START INPUT DATA

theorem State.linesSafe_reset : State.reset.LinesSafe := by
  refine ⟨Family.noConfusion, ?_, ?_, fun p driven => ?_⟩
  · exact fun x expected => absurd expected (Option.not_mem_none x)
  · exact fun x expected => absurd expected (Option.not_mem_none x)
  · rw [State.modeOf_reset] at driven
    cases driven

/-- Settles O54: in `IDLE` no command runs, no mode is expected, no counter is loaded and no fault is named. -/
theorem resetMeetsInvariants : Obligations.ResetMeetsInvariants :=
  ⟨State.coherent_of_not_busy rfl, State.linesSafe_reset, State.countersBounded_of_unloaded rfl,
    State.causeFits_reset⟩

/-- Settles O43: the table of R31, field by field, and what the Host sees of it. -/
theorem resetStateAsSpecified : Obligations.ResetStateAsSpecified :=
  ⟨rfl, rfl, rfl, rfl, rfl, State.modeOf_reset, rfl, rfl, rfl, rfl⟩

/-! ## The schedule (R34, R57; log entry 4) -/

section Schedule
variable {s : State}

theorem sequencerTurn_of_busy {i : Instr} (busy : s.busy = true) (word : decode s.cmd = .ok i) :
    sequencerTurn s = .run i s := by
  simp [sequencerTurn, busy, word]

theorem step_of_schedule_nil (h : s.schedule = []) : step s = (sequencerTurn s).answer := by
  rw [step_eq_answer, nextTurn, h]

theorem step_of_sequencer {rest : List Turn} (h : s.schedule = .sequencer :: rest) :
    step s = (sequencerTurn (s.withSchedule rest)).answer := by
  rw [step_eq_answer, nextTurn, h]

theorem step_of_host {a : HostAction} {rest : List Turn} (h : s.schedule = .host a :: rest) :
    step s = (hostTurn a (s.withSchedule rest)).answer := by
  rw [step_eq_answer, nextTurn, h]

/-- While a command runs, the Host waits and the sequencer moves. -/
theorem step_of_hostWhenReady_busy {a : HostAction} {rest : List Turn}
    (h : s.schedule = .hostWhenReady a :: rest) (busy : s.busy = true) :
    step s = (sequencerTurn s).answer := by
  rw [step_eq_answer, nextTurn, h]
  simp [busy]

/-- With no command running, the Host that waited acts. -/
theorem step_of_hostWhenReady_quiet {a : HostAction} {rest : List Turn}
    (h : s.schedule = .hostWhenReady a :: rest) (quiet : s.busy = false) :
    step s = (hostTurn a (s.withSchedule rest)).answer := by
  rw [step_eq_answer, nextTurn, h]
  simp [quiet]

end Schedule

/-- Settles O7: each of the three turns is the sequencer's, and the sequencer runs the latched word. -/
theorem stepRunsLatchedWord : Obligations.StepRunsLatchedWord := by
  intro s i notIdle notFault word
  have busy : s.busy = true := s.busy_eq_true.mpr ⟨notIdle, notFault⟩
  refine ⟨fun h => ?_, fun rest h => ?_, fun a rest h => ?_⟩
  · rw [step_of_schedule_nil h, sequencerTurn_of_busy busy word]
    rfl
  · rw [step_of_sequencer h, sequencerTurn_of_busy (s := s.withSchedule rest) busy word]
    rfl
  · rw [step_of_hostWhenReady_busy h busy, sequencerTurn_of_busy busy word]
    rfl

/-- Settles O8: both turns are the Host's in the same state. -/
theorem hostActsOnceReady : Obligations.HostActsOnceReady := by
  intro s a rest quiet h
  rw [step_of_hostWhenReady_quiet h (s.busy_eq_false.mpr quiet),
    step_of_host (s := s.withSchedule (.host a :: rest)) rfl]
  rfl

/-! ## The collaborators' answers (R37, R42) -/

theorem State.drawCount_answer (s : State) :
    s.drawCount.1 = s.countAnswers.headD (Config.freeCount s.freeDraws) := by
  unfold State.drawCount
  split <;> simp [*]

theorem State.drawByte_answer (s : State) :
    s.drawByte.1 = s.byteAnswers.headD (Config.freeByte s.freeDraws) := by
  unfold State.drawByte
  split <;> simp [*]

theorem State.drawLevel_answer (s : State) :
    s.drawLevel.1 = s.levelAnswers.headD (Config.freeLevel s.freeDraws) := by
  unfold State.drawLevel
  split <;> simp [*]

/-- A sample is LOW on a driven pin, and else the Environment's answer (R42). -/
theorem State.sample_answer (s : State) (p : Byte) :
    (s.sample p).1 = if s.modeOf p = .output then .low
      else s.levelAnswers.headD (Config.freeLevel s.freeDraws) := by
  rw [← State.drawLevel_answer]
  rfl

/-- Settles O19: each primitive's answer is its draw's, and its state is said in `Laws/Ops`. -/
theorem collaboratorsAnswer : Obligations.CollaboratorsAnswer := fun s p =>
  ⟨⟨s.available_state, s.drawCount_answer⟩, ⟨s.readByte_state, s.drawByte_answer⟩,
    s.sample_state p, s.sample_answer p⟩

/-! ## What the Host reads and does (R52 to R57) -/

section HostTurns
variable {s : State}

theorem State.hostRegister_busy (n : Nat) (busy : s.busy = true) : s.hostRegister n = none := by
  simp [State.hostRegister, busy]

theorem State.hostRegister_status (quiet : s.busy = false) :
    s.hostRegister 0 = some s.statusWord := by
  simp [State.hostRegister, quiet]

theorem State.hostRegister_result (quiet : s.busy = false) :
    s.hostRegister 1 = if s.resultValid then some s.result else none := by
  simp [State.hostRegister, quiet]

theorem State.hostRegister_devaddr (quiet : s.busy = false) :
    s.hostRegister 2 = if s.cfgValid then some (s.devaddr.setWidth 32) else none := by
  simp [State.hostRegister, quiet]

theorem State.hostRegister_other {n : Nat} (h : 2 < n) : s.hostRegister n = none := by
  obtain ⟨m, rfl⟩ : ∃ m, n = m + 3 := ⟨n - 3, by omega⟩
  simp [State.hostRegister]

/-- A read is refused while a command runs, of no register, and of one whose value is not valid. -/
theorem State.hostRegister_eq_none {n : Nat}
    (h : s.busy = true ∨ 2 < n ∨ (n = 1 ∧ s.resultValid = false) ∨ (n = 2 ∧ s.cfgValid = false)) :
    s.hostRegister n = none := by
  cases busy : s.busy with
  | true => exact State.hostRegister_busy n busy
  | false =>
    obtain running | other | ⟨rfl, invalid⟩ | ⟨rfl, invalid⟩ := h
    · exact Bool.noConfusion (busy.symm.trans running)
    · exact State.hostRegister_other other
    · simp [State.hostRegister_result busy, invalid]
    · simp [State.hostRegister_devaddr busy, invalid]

END INPUT DATA
START INPUT DATA

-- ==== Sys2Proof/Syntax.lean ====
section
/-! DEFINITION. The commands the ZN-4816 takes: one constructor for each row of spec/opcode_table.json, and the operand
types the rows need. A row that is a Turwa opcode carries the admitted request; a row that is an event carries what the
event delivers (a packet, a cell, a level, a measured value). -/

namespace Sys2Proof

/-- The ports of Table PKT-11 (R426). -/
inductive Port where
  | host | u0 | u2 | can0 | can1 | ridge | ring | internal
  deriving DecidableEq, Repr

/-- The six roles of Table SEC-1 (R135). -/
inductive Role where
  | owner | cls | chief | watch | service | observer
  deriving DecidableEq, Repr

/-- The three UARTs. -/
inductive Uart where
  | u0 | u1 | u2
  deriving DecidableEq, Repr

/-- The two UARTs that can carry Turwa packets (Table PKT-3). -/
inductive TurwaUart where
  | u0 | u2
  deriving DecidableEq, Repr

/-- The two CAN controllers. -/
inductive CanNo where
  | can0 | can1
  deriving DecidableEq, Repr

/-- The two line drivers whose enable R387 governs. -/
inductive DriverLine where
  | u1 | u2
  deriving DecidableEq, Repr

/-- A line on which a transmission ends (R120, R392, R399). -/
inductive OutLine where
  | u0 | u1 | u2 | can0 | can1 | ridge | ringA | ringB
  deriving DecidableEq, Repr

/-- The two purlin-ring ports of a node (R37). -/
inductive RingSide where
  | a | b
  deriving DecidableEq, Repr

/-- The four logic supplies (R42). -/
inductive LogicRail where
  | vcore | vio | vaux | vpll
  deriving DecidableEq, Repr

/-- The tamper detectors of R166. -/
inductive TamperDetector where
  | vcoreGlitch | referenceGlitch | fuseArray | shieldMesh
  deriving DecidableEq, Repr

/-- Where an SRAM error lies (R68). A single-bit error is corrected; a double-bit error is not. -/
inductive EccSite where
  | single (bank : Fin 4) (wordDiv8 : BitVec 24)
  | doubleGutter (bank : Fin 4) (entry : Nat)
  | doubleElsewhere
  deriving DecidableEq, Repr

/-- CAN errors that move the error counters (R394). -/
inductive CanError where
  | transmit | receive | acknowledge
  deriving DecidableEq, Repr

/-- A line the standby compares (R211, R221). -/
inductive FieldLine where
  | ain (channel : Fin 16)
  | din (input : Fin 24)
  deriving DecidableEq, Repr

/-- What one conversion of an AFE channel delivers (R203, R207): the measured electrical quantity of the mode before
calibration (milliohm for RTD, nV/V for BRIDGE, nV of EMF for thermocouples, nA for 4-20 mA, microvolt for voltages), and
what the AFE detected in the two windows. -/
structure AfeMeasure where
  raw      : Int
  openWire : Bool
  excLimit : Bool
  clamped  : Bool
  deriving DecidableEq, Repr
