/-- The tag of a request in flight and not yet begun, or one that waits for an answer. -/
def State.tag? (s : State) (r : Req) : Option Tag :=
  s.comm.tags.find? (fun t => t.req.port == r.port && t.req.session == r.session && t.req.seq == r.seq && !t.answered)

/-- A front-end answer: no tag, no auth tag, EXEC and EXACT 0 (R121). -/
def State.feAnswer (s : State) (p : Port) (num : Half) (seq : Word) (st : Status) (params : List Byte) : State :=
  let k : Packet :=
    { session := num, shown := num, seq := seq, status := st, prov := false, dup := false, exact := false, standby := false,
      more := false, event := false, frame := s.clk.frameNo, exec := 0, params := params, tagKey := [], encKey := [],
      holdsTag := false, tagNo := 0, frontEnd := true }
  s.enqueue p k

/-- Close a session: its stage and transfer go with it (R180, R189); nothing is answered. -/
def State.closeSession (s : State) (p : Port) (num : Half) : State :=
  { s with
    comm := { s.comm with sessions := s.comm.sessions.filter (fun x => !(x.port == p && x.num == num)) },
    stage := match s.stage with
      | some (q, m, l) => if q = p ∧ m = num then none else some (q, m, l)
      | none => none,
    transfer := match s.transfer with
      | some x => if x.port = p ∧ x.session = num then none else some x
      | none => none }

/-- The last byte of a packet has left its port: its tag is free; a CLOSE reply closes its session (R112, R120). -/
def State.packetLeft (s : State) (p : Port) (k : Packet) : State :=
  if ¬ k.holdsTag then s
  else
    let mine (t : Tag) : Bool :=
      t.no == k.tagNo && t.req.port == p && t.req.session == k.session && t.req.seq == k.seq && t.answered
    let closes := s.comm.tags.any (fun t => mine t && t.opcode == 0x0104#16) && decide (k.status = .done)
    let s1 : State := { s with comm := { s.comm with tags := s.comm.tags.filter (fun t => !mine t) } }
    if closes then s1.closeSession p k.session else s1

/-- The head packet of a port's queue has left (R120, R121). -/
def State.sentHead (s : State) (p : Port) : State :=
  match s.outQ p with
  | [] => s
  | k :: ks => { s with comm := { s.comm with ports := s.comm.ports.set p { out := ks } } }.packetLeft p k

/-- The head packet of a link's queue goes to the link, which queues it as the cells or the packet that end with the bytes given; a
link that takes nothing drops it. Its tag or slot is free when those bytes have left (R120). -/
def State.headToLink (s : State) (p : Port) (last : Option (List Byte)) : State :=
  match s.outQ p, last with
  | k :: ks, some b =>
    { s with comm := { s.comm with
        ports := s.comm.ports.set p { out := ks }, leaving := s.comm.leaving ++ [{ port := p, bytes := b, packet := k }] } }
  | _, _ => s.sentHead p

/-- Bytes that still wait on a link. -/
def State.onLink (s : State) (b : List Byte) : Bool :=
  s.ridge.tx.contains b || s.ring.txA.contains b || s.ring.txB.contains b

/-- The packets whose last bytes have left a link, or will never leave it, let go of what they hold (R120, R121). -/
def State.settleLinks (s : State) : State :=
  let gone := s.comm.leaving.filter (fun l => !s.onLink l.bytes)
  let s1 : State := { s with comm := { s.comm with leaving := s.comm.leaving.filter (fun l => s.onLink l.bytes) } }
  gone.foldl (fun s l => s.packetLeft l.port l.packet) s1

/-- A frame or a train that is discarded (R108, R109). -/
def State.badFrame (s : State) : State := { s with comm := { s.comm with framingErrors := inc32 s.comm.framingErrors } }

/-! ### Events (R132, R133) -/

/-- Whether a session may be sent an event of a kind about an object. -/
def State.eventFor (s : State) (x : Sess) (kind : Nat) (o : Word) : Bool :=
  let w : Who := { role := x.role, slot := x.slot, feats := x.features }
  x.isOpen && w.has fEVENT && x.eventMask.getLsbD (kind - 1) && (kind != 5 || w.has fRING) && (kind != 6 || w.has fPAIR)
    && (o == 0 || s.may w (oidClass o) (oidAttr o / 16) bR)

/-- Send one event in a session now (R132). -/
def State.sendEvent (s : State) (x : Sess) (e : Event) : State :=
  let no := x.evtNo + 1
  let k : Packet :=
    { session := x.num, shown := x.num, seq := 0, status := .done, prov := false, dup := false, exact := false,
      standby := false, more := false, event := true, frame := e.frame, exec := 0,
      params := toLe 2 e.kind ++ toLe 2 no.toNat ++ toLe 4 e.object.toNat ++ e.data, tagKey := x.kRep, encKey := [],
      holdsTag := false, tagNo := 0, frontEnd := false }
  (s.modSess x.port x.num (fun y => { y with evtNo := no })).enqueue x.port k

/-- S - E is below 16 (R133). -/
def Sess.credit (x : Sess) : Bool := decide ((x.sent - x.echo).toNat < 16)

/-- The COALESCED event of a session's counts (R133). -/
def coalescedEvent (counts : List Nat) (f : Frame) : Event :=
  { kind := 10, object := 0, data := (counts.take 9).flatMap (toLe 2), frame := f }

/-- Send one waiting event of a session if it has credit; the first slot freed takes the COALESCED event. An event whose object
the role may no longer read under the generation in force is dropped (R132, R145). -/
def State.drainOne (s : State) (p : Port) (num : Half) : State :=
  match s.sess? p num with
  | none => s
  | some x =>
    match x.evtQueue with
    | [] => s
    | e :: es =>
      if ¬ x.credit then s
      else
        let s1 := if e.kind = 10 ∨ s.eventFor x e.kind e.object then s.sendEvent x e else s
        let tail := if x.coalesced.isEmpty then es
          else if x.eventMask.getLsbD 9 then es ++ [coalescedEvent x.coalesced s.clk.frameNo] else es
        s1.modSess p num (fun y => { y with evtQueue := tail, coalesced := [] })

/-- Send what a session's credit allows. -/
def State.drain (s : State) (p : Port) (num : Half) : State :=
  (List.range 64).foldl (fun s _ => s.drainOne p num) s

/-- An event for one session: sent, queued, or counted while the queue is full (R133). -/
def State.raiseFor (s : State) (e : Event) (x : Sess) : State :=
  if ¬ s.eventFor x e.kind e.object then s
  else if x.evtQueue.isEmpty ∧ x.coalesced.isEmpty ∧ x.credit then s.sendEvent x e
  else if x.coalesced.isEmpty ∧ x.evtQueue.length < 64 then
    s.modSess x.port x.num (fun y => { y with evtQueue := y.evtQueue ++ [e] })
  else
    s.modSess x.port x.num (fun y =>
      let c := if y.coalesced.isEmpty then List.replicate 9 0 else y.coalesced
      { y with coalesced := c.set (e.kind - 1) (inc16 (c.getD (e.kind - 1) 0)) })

END INPUT DATA

→ WORK TASK:
Among the entries above, find the line with "theorem State.linesSafe_reset : State.reset.LinesSafe" and the line with "latched word. -/"; give again exactly these two lines and all lines between them.

→ ANSWER TO THIS PROBLEM:
theorem State.linesSafe_reset : State.reset.LinesSafe := by
  refine ⟨Family.noConfusion, ?_, ?_, fun p driven => ?_⟩
  · exact fun x expected => absurd expected (Option.not_mem_none x)
  · exact fun x expected => absurd expected (Option.not_mem_none x)
  · rw [State.modeOf_reset] at driven
    cases driven

/-- Settles O54: in `IDLE` no command runs, no mode is expected, no counter is loaded and no fault is named. -/
theorem resetMeetsInvariants : Obligations.ResetMeetsInvariants :=
  ⟨State.coherent_of_not_busy rfl, State.linesSafe_reset, State.countersBounded_of_unloaded rfl,
    State.causeFits_reset⟩

/-- Settles O43: the table of R31, field by field, and what the Host sees of it. -/
theorem resetStateAsSpecified : Obligations.ResetStateAsSpecified :=
  ⟨rfl, rfl, rfl, rfl, rfl, State.modeOf_reset, rfl, rfl, rfl, rfl⟩

/-! ## The schedule (R34, R57; log entry 4) -/

section Schedule
variable {s : State}

theorem sequencerTurn_of_busy {i : Instr} (busy : s.busy = true) (word : decode s.cmd = .ok i) :
    sequencerTurn s = .run i s := by
  simp [sequencerTurn, busy, word]

theorem step_of_schedule_nil (h : s.schedule = []) : step s = (sequencerTurn s).answer := by
  rw [step_eq_answer, nextTurn, h]

theorem step_of_sequencer {rest : List Turn} (h : s.schedule = .sequencer :: rest) :
    step s = (sequencerTurn (s.withSchedule rest)).answer := by
  rw [step_eq_answer, nextTurn, h]

theorem step_of_host {a : HostAction} {rest : List Turn} (h : s.schedule = .host a :: rest) :
    step s = (hostTurn a (s.withSchedule rest)).answer := by
  rw [step_eq_answer, nextTurn, h]

/-- While a command runs, the Host waits and the sequencer moves. -/
theorem step_of_hostWhenReady_busy {a : HostAction} {rest : List Turn}
    (h : s.schedule = .hostWhenReady a :: rest) (busy : s.busy = true) :
    step s = (sequencerTurn s).answer := by
  rw [step_eq_answer, nextTurn, h]
  simp [busy]

/-- With no command running, the Host that waited acts. -/
theorem step_of_hostWhenReady_quiet {a : HostAction} {rest : List Turn}
    (h : s.schedule = .hostWhenReady a :: rest) (quiet : s.busy = false) :
    step s = (hostTurn a (s.withSchedule rest)).answer := by
  rw [step_eq_answer, nextTurn, h]
  simp [quiet]

end Schedule

/-- Settles O7: each of the three turns is the sequencer's, and the sequencer runs the latched word. -/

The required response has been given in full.